■ Supplied material ■
-- ==== Sys2Proof/Tests/Slice0.lean ====
section
/-! SUPPORT. Tests of the model's own: terms the checks refuse, words decoded by hand, and states that meet the premises of the statements. -/

open Sys2Proof Sys2Proof.Machine Sys2Proof.Safety

namespace Sys2Proof.Tests

set_option Elab.async false

/-! States to test on. -/

/-- A region with nothing bound to it but sixteen queues. -/
def region0 : Region :=
  { addr := 0, parent := none, leaf := true, fdom := true, det := false, order := false, overlap := false, prio := 0, profile := 1,
    cscope := 0, rrmode := 0, logpol := 0, version := 1, compl := 0, srseed := 0, tieseed := 0, cores := 4, spadk := 4096, cntq := 0,
    fshare := 0, wdlim := 22, qbase := 0, qcnt := 16, image := 0, g := 5, x := 1, y := 1, pb := Vector.replicate 32 0, pblen := 0,
    sstop := 0, sslim := 0, vstop := 0, vslim := 0, ddies := 1, dwidth := 4, dheight := 2, lockg := 0, issued := 1, ended := 0,
    failed := false, stored := false }

/-- A started launch of that region from queue 2. -/
def launch0 : Launch :=
  { id := 0, queue := 2, seq := 1, root := 512, from_ := none, state := .started, validated := true, failed := false,
    ownsLog := false, regions := [region0] }

/-- Task 3 of that launch, on core 0. -/
def ctx0 : Ctx :=
  { id := 5, launch := 0, region := 0, task := 3, grp := 0, x := 0, y := 0, ordinal := 0, core := 0, domain := 0, spadk := 4096,
    lockg := 0, wdlim := 22, key := 7, det := false, image := 0, started := 0 }

/-- A queue of sixteen entries with one sequence value given out. -/
def queue0 : Queue := ⟨true, 4096, 4, 0, 0, 0, 1⟩

/-- An operation of a unit in flight, triggered first. -/
def flight (unit : Nat) : Flight :=
  { unit := unit, seq := 0, slot := 0, dropped := false, bound := 100, due := 130, ready := false, lands := true, y0 := 0, y1 := none,
    mask := none, regs := [], preds := [], posts := [], cause := 1, deferred := true, inTrap := false }

/-- The machine at package time 120 with g current, task 3 running on g's core, and f done to that core. -/
def atCore (g : Trig) (f : Core → Core) : State :=
  { State.reset with
    time := 120
    cur := g
    ctrs := [(7, 40)]
    disp := { State.reset.disp with launches := [launch0], queues := [(2, queue0)], nextLaunch := 1 }
    cores := updAt State.reset.cores g.core fun k => f { k with ctx := some ctx0, flow := .running } }

/-- Operands a, b and c. -/
def ops (a b c : Vec) : Trig := { Trig.none with a := a, b := b, c := c }

/-- The checks of i's operation pass. -/
def goes (i : Instr) (s : State) : Bool :=
  match opOf i with
  | some o => o.chk (view s) { s.cur with unit := o.unit } == .go
  | none => false

theorem admitted_of_goes {i : Instr} {s : State} (h : goes i s = true) : admitted i s := by
  unfold goes at h
  split at h
  · exact .inr ⟨_, by assumption, by simpa using h⟩
  · cases h

/-! Ill-formed terms, which the check refuses. -/

/-- resultLanding names a functional unit, 5 to 23; a table load one of 12 stacks. -/
theorem test_illFormed_units :
    ([.resultLanding 0 4, .resultLanding 0 24, .tableLoadApply 12] : List Instr).all (fun i => !i.wellFormed) = true := by decide +kernel

/-- There are 384 lanes (R304). -/
theorem test_illFormed_lanes :
    ([.xlaneJobStart 384, .xlanePrewaitMet 384, .xlaneTransition 384, .xlaneWaitTimeout 384,
    .xlaneJobEnd 384] : List Instr).all (fun i => !i.wellFormed) = true := by decide +kernel

/-- There are 24 stack engines (R323). -/
theorem test_illFormed_stackEngines :
    ([.seJobStart 24, .sePrewaitMet 24, .seColumnBlock 24, .seWaitTimeout 24,
    .seJobEnd 24] : List Instr).all (fun i => !i.wellFormed) = true := by decide +kernel

/-- A fragment event takes a fragment of its own TYPE (R419). -/
theorem test_illFormed_fragments :
    ([.fragTimeSync 0 0, .fragData 0 1, .fragReservedType 0 7, .fragAck 0 0,
    .fragNak 0 1, .fragReadRequest 0 0, .fragReadResponse 0 6, .fragContribution 0 0,
    .fragContribAck 0 3] : List Instr).all (fun i => !i.wellFormed) = true := by decide +kernel

/-- FCVTIF and FCVTFI take types 0 to 5 and rounding codes 0 to 3 (R64). -/
theorem test_illFormed_conversions :
    ([.fcvtif .f32 0, .fcvtif .i32 4, .fcvtfi .bf16 0, .fcvtfi .ui8 7] : List Instr).all (fun i => !i.wellFormed) = true := by decide +kernel

/-- .u is refused but on AMAX and AMIN, .d on AFADD (R365). -/
theorem test_illFormed_atomics :
    ([.aadd .loc false true, .axchg .glob true true, .acas .loc false true, .aand .smem false true,
    .aor .loc true true, .afadd .glob true false, .afadd .glob false true] : List Instr).all (fun i => !i.wellFormed) = true := by decide +kernel

/-- Rounding codes 0 to 3 on floats, .sat alone on integers; shifts, VIOTA and VMAC take integers (R164, R169). -/
theorem test_illFormed_vectorArithmetic :
    ([.vadd false .f32 4, .vadd true .i8 2, .vsub false .bf16 5, .vsub true .ui32 4,
    .vmul false .f32 7, .vmul true .i16 2, .vshl false .f32, .vshr true .bf16,
    .vsar false .f32, .viota true .f32, .vmac .f32 false, .vabs false .f32 true,
    .vneg true .bf16 true] : List Instr).all (fun i => !i.wellFormed) = true := by decide +kernel

/-- VM functions take f32 or bf16 with rounding codes 0 to 3; VDOT4 takes types 0, 1 and 7 (R169 to R171). -/
theorem test_illFormed_vectorFunctions :
    ([.vfma .i32 0, .vfma .f32 4, .vfms .i8 0, .vfnma .f32 5,
    .vdiv .i32 0, .vsqrt .f32 4, .vrcp .ui8 0, .vrsq .bf16 6,
    .vexp2 .i16 0, .vlog2 .f32 4, .vtanh .ui32 0, .vdot4 .i8 2,
    .vdot4 .bf16 4, .vdot4 .i32 0] : List Instr).all (fun i => !i.wellFormed) = true := by decide +kernel

/-- VPACK and VUNPACK take formats 1 to 8, VPLANE 1 to 7 (R174, R177); VACCRD and VACCWR the forms of R178 and R179. -/
theorem test_illFormed_formats :
    ([.vpack 0, .vpack 9, .vunpack 0, .vunpack 12,
    .vplane 0, .vplane 8, .vaccrd .f32 5, .vaccrd .ui32 1,
    .vaccrd .i32 0, .vaccwr .bf16, .vaccwr .i32] : List Instr).all (fun i => !i.wellFormed) = true := by decide +kernel

/-- VS takes types 4, 5 and 6; COMB and PTYPE 3 are refused (R180, R184). -/
theorem test_illFormed_reductions :
    ([.vrsum .i8 false, .vrmax .bf16 true, .vrmin .ui16 false, .vargmax .i16 false,
    .vargmin .bf16 false, .vscan .ui8 false true, .vsort .i8 false, .vtopk .bf16 false false,
    .vuniq .i16 true, .vmerge 3 false false 0, .vmerge 0 false false 3] : List Instr).all (fun i => !i.wellFormed) = true := by decide +kernel

/-- ENC 3 is refused; KCVT converts between two encodings; KFOLD and KAMAX take no band (R202). -/
theorem test_illFormed_keepers :
    ([.kadde false 3, .kmax true 3, .kmin false 3, .kcvt false 1 1,
    .kcvt false 3 0, .kcvt false 0 3, .kfold false 2, .kamax true 3] : List Instr).all (fun i => !i.wellFormed) = true := by decide +kernel

/-! Words written out from the tables of the spec: unit, 3 in bits 14 and 15, the opcode by R51 from bit 6, and the modifier. -/

/-- Opcodes of unit IA0 in the order of R51, each with a modifier that its table accepts. -/
def wordsIA0 : List Nat :=
    [0x5C040, 0x5C080, 0x5C0C0, 0x5C100, 0x5C140, 0x5C180, 0x5C1C0, 0x5C200, 0x5C240, 0x5C280, 0x5C2C0, 0x5C300, 0x5C340, 0x5C380,
    0x5C3C0, 0x5C400, 0x5C440, 0x5C480, 0x5C4C0, 0x5C500, 0x5C540, 0x5C580, 0x5C5C0, 0x5C600, 0x5C640, 0x5C680, 0x5C6C0, 0x5C700,
    0x5C740]

theorem test_decode_IA0 :
    wordsIA0.map (decodeTableWord 24)
    = [(.add false), (.sub false), (.and false), (.or false),
    (.xor false), (.andn false), (.shl false), (.shr false),
    (.sar false), (.rol false), (.ceq false), (.cne false),
    (.clt false), (.cltu false), (.cle false), (.cleu false),
    (.min false), (.max false), (.minu false), (.maxu false),
    (.sel false), (.clz false), (.ctz false), (.popc false),
    (.sext false), (.zext false), (.addsh false), (.bfx false),
    (.bfi false)].map some := by decide +kernel

/-- Opcodes of unit IM in the order of R51, each with a modifier that its table accepts. -/
def wordsIM : List Nat :=
    [0x7C040, 0x7C080, 0x7C0C0, 0x7C100, 0x7C140, 0x7C180, 0x7C1C0]

theorem test_decode_IM :
    wordsIM.map (decodeTableWord 24)
    = [(.mul), (.mulh), (.mulhu), (.div),
    (.divu), (.rem), (.remu)].map some := by decide +kernel

/-- Opcodes of unit FS in the order of R51, each with a modifier that its table accepts. -/
def wordsFS : List Nat :=
    [0x8C040, 0x8C080, 0x8C0C0, 0x8C100, 0x8C140, 0x8C180, 0x8C1C0, 0x8C200, 0x8C240, 0x8C280, 0x8C2C0, 0x8C31D, 0x8C34C, 0x8C380]

theorem test_decode_FS :
    wordsFS.map (decodeTableWord 24)
    = [(.fadd), (.fsub), (.fmul), (.fma),
    (.fdiv), (.fsqrt), (.fmin), (.fmax),
    (.fceq), (.fclt), (.fcle), (.fcvtif .ui32 3),
    (.fcvtfi .i32 1), (.fclass)].map some := by decide +kernel

/-- Opcodes of unit LS in the order of R51, each with a modifier that its table accepts. -/
def wordsLS : List Nat :=
    [0x9C041, 0x9C082, 0x9C0C2, 0x9C102, 0x9C142, 0x9C182, 0x9C1C2, 0x9C202, 0x9C242, 0x9C282, 0x9C2C0, 0x9C300, 0x9C340, 0x9C382]

theorem test_decode_LS :
    wordsLS.map (decodeTableWord 24)
    = [(.ldb .glob), (.ldbu .smem), (.ldh .smem), (.ldhu .smem),
    (.ldw .smem), (.ldwu .smem), (.ldd .smem), (.stb .smem),
    (.sth .smem), (.stw .smem), (.std .loc), (.qmark),
    (.fence), (.pref .smem)].map some := by decide +kernel

/-- Opcodes of unit BC in the order of R51, each with a modifier that its table accepts. -/
def wordsBC : List Nat :=
    [0xAC040, 0xAC080, 0xAC0C0, 0xAC100, 0xAC140, 0xAC180, 0xAC1C0, 0xAC200, 0xAC240, 0xAC280, 0xAC2C0]

theorem test_decode_BC :
    wordsBC.map (decodeTableWord 24)
    = [(.br), (.jmp), (.call), (.calli),
    (.ret), (.loop), (.lset), (.enter),
    (.leave), (.trap), (.halt)].map some := by decide +kernel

■ Exercise goal ■
Copy out, from the material above, each line where the word "wordsIM" is present.

■ Answer to this task ■
def wordsIM : List Nat :=
    wordsIM.map (decodeTableWord 24)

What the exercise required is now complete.